The changes in mean blood pressure and mean heart rate recorded during the procedure are shown in Tables 3 and 4.  There were significant group differences in both of these variables after induction of anaesthesia, intubation / laryngeal mask application and extubation / LMA removal.  The mean blood pressure  in the tracheal tube group increased significantly after intubation (P<0.01), then returned to the baseline value in the following measurements.  Lightening of the anaesthesia and extubation was followed by a further increase in mean blood pressure (P<0.046). While mean blood pressure in the LMA group showed less variation than in the TT group and did not show significant change from baseline value in almost all measurements.  Mean heart rate in the TT group showed significant variations between the different measurements.  It increased significantly 30 seconds after intubation (P<0.001) and in 1 minute post-extubation (P<0.001), but in the LMA group slight increase in mean heart rate has been recorded after induction of the anaesthesia and the LMA insertion which returned to the baseline value from 3 minutes post-insertion onwards.
 

DISCUSSION

Most of the cataract patients are elderly.  They usually have pathophysiological changes of the cardiovascular system which leaves them with diminished reserve capacity during stress responses.  Studies in healthy elderly patients have shown that the cardiovascular pathophysiology as well as circulatory responses to stress is similar to those of coronary patients11.

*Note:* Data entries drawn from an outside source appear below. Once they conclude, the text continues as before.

-- ==== Sys2Proof/Laws/Polling.lean ====
section
/-! SUPPORT. A position of a transaction by the primitive it runs (rule R172): what one iteration of its poll comes to,
and the same position inside a call that carries the transaction (`Carries`). -/

namespace Sys2Proof.Machine

variable {c : Config.Params} {m k : MasterIx} {p q : Port} {f g : ExecFrame} {pr : Prim} {e : Err} {s : State}
  {put : ExecFrame → Call}

/-! One iteration of a primitive's poll. -/

/-- The accesses before the poll: each write once. -/
theorem primBegin_port (pr : Prim) (p : Port) : primBegin c m pr p =
    { unit := { p.unit with history := p.unit.history ++ primWrites c pr },
      window := storeAll c m p.window (primWrites c pr) } := by
  cases pr <;> simp [primBegin, primWrites, startWrites, sendWrites, writeReg, storeAll, storeAccess]

/-- Not met: the deadline is drawn. -/
theorem primPoll_unmet (h : bitSet (readReg m .cmdstat p).1 (pr.bit c.bits) = true) :
    primPoll c m pr p = (if (drawDeadline m (readReg m .cmdstat p).2).1 then .err .timeout else .again,
      (drawDeadline m (readReg m .cmdstat p).2).2) := by
  cases pr <;> simp only [Prim.bit] at h <;>
    simp only [primPoll, readPhaseOnce, waitPhaseOnce, waitIdleOnce, pollOnce, h, if_true] <;>
    cases (drawDeadline m (readReg m .cmdstat p).2).1 <;> rfl

theorem failedRecord_eq {b : Config.Bits} {pr : Prim} {v : Byte} {o : PhaseOutcome} (h1 : o.setRetry = true)
    (h2 : o.setPersist = (pr.sends && bitSet v b.al && bitSet v b.rxack)) :
    setPhaseFlags o = failedRecord b pr v := by
  funext x; simp [setPhaseFlags, failedRecord, h1, h2]

/-- What a phase that failed reports and sets (rule R141). -/
theorem phaseOutcome_fails {b : Config.Bits} {v : Byte} (h : pr.FailsAt b v e) :
    (phaseOutcome b pr.sends v).err = some e ∧ setPhaseFlags (phaseOutcome b pr.sends v) = failedRecord b pr v := by
  rcases h.2 with ⟨ha, rfl⟩ | ⟨ha, hr, hs, rfl⟩
  · simp only [phaseOutcome, ha, if_true]
    exact ⟨trivial, failedRecord_eq rfl (by simp [ha])⟩
  · simp only [phaseOutcome, ha, hr, hs]
    exact ⟨rfl, failedRecord_eq rfl (by simp [ha])⟩

theorem phaseOutcome_holds {b : Config.Bits} {v : Byte} (hi : pr ≠ .waitIdle) (h : ∀ e, ¬ pr.FailsAt b v e) :
    phaseOutcome b pr.sends v = { err := none, setRetry := false, setPersist := false } := by
  have ha : bitSet v b.al = false := by
    by_contra hx
    exact h .arbitrationLost ⟨hi, .inl ⟨by simpa using hx, rfl⟩⟩
  have hr : (pr.sends && bitSet v b.rxack) = false := by
    by_contra hx
    simp only [Bool.not_eq_false, Bool.and_eq_true] at hx
    exact h .noAck ⟨hi, .inr ⟨ha, hx.2, hx.1, rfl⟩⟩
  rw [phaseOutcome, ha, hr]; rfl

/-- A phase that ended and failed. -/
theorem primPoll_fails (h : bitSet (readReg m .cmdstat p).1 (pr.bit c.bits) = false)
    (hf : pr.FailsAt c.bits (readReg m .cmdstat p).1 e) :
    primPoll c m pr p =
      (.err e, mapRecord (failedRecord c.bits pr (readReg m .cmdstat p).1) (readReg m .cmdstat p).2) := by
  obtain ⟨h1, h2⟩ := phaseOutcome_fails hf
  cases pr
  case waitIdle => exact absurd rfl hf.1
  all_goals
    simp only [Prim.bit, Prim.sends] at h h1 h2
    simp only [primPoll, readPhaseOnce, waitPhaseOnce, pollOnce, h, Bool.false_eq_true, if_false, h1, h2]

/-- A poll that is met without an error; a read phase then reads its byte. -/
theorem primPoll_met (h : bitSet (readReg m .cmdstat p).1 (pr.bit c.bits) = false)
    (hf : ∀ e, ¬ pr.FailsAt c.bits (readReg m .cmdstat p).1 e) :
    primPoll c m pr p = if pr.receives then
        (.ok (readReg m .data (readReg m .cmdstat p).2).1, (readReg m .data (readReg m .cmdstat p).2).2)
      else (.ok 0#8, (readReg m .cmdstat p).2) := by
  cases pr
  case waitIdle =>
    simp only [Prim.bit] at h
    simp only [primPoll, waitIdleOnce, pollOnce, h, Bool.false_eq_true, if_false, Prim.receives]
  all_goals
    have ho := phaseOutcome_holds (by simp) hf
    simp only [Prim.bit, Prim.sends] at h ho
    simp only [primPoll, readPhaseOnce, waitPhaseOnce, pollOnce, h, Bool.false_eq_true, if_false, if_true, ho,
      mapRecord_id setPhaseFlags_none, Prim.receives]

/-! A position by its primitive. -/

/-- A position that runs a primitive. -/
theorem execPos_prim (h : f.prim = some pr) : execPos c m f p = primPos c m pr f p (f.goesTo c) := by
  rw [ExecFrame.prim] at h
  cases he : f.epc <;> rw [he] at h <;> simp only [reduceCtorEq] at h
  case waitIdle =>
    obtain rfl := Option.some.inj h
    simp only [execPos, he]; congr 1; funext v; rw [ExecFrame.goesTo, he]
  case addr =>
    obtain rfl := Option.some.inj h
    simp only [execPos, he]; congr 1; funext v; rw [ExecFrame.goesTo, he]
  case cmd =>
    split at h
    · next hc =>
      obtain rfl := Option.some.inj h
      simp only [execPos, he, posCmd, if_pos hc]; congr 1; funext v; rw [ExecFrame.goesTo, he]
    · cases h
  case lenW =>
    split at h
    · next hc =>
      obtain rfl := Option.some.inj h
      simp only [execPos, he, posLenW, if_pos (kind_blockData.2 hc)]; congr 1; funext v; rw [ExecFrame.goesTo, he]
    · cases h
  case dataW =>
    obtain rfl := Option.some.inj h
    simp only [execPos, he, posDataW]; congr 1; funext v; rw [ExecFrame.goesTo, he]
  case rstart =>
    split at h
    · next hc =>
      obtain rfl := Option.some.inj h
      simp only [execPos, he, posRstart, if_pos hc]; congr 1; funext v; rw [ExecFrame.goesTo, he]
    · cases h
  case lenR =>
    split at h
    · next hc =>
      obtain rfl := Option.some.inj h
      simp only [execPos, he, posLenR, if_pos (kind_blockData.2 hc)]; congr 1; funext v
      rw [ExecFrame.goesTo, he]
      simp only [if_pos hc, blockLenOk_iff]
    · cases h
  case dataR =>
    obtain rfl := Option.some.inj h
    simp only [execPos, he, posDataR]; congr 1; funext v; rw [ExecFrame.goesTo, he]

Tracheal intubation may be associated with mild sympathoadrenal activity manifested by tachycardia, hypertension and elevation of plasma catecholamines12,13.   These responses are undesirable in the elderly patients undergoing cataract operation for two reasons:  firstly, the sympathoadrenal activity responses may be harmful in the arteriosclerotic patients with hypertension and ischemic heart disease.  Secondly,  the increase in heart rate and blood pressure may elevate IOP with consequences of expression of globe contents and expulsive haemorrhage after incision of the globe1.

In this study, the changes in the mean blood pressure were significantly lower in the LMA group, than that in the TT group; the continuous monitoring of the mean blood pressure showed that LMA application and removal did not cause any significant elevation of the mean blood pressure.  While in the TT group intubation and extubation did cause significant elevation; the mean blood pressure of some arteriosclerotic patients reached as high as 150 mmHG, and this may be important, as an elevation of this magnitude is associated with myocardial ischemia. The most marked increase in intra-ocular presssure was seen in the TT group at extubation.  The magnitude of this increase was such as to cause concern, particularly in patients with closed angle glaucoma, in whom this increase in IOL may cause disc ischemia with possible resultant blindness.

In two patients cough and spasm complicated significantly the extubation; the IOP in these two patients was so elevated.   Although complications were not recorded in these two patients,  steps should be taken to control this postoperative IOP elevation to reduce the possibility of wound dehiscence or other complications.

The results of the comparison between LMA and TT for intraocular surgery are in agreement with previous studies8-10,13,14.

CONCLUSION

Anaesthesia using LMA is an acceptable technique for intra-ocular surgery. It provides cardiovascular and intra-ocular stability in comparison with anaesthesia using tracheal tube.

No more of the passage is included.